▶ _Work instructions_
From the listing below, pull out the lines that hold "else".

- Opening Delimiter -

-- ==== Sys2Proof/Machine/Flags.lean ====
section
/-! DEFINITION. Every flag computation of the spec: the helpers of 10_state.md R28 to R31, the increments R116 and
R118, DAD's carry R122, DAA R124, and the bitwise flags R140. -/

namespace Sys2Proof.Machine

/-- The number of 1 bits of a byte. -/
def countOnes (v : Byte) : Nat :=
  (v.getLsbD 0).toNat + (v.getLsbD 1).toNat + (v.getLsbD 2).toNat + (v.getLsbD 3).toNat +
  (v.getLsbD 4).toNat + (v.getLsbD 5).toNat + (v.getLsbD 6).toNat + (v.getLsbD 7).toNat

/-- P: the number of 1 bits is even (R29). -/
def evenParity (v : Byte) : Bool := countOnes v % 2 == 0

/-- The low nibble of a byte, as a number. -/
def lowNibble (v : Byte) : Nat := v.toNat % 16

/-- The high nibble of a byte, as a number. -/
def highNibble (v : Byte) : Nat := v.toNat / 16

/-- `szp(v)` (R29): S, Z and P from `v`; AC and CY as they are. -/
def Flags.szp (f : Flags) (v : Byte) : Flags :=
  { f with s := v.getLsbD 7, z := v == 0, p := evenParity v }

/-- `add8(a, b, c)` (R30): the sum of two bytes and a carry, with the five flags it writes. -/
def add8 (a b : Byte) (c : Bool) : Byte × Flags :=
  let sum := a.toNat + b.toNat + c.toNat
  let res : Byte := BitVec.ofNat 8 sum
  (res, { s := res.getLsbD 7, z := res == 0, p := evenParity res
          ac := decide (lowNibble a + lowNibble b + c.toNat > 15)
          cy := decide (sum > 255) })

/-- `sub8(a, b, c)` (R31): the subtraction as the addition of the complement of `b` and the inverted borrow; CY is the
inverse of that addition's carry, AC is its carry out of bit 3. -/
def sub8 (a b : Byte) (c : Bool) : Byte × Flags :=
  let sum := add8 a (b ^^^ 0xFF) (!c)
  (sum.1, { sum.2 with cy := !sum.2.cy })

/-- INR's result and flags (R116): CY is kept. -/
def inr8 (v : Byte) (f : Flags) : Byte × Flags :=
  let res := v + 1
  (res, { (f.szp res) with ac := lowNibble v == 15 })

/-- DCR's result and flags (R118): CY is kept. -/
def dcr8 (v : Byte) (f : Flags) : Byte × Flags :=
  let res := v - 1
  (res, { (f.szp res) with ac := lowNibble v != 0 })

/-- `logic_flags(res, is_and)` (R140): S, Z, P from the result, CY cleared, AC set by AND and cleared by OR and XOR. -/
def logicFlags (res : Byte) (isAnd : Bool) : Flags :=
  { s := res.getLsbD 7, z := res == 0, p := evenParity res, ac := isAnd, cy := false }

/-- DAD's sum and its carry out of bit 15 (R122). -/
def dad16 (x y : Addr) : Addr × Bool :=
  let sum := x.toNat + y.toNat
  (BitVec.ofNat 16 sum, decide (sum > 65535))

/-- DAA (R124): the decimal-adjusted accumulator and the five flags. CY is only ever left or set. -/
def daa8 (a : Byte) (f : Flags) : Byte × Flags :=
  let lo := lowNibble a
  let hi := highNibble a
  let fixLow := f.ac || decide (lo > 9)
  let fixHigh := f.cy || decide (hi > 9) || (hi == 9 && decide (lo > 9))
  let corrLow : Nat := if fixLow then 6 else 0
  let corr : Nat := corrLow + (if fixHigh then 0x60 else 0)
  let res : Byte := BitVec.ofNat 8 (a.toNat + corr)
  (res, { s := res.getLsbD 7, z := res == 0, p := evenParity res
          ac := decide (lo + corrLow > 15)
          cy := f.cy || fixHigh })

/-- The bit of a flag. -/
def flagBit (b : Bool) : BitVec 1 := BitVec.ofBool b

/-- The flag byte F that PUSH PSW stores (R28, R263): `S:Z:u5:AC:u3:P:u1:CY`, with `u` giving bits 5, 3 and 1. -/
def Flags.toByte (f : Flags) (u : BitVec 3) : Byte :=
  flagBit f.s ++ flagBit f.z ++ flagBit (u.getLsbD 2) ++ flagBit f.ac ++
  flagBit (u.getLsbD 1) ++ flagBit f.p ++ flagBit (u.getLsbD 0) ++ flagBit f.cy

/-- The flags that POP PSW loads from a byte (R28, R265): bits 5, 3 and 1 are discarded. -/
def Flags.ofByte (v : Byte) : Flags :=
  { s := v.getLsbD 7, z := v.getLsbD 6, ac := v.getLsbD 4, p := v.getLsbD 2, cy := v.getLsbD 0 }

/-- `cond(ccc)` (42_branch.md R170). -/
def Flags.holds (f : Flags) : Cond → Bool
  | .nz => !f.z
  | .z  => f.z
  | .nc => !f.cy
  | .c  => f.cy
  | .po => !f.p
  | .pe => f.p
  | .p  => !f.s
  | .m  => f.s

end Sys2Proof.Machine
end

- Closing Delimiter -

▶ _Completed exercise_
  let corrLow : Nat := if fixLow then 6 else 0
  let corr : Nat := corrLow + (if fixHigh then 0x60 else 0)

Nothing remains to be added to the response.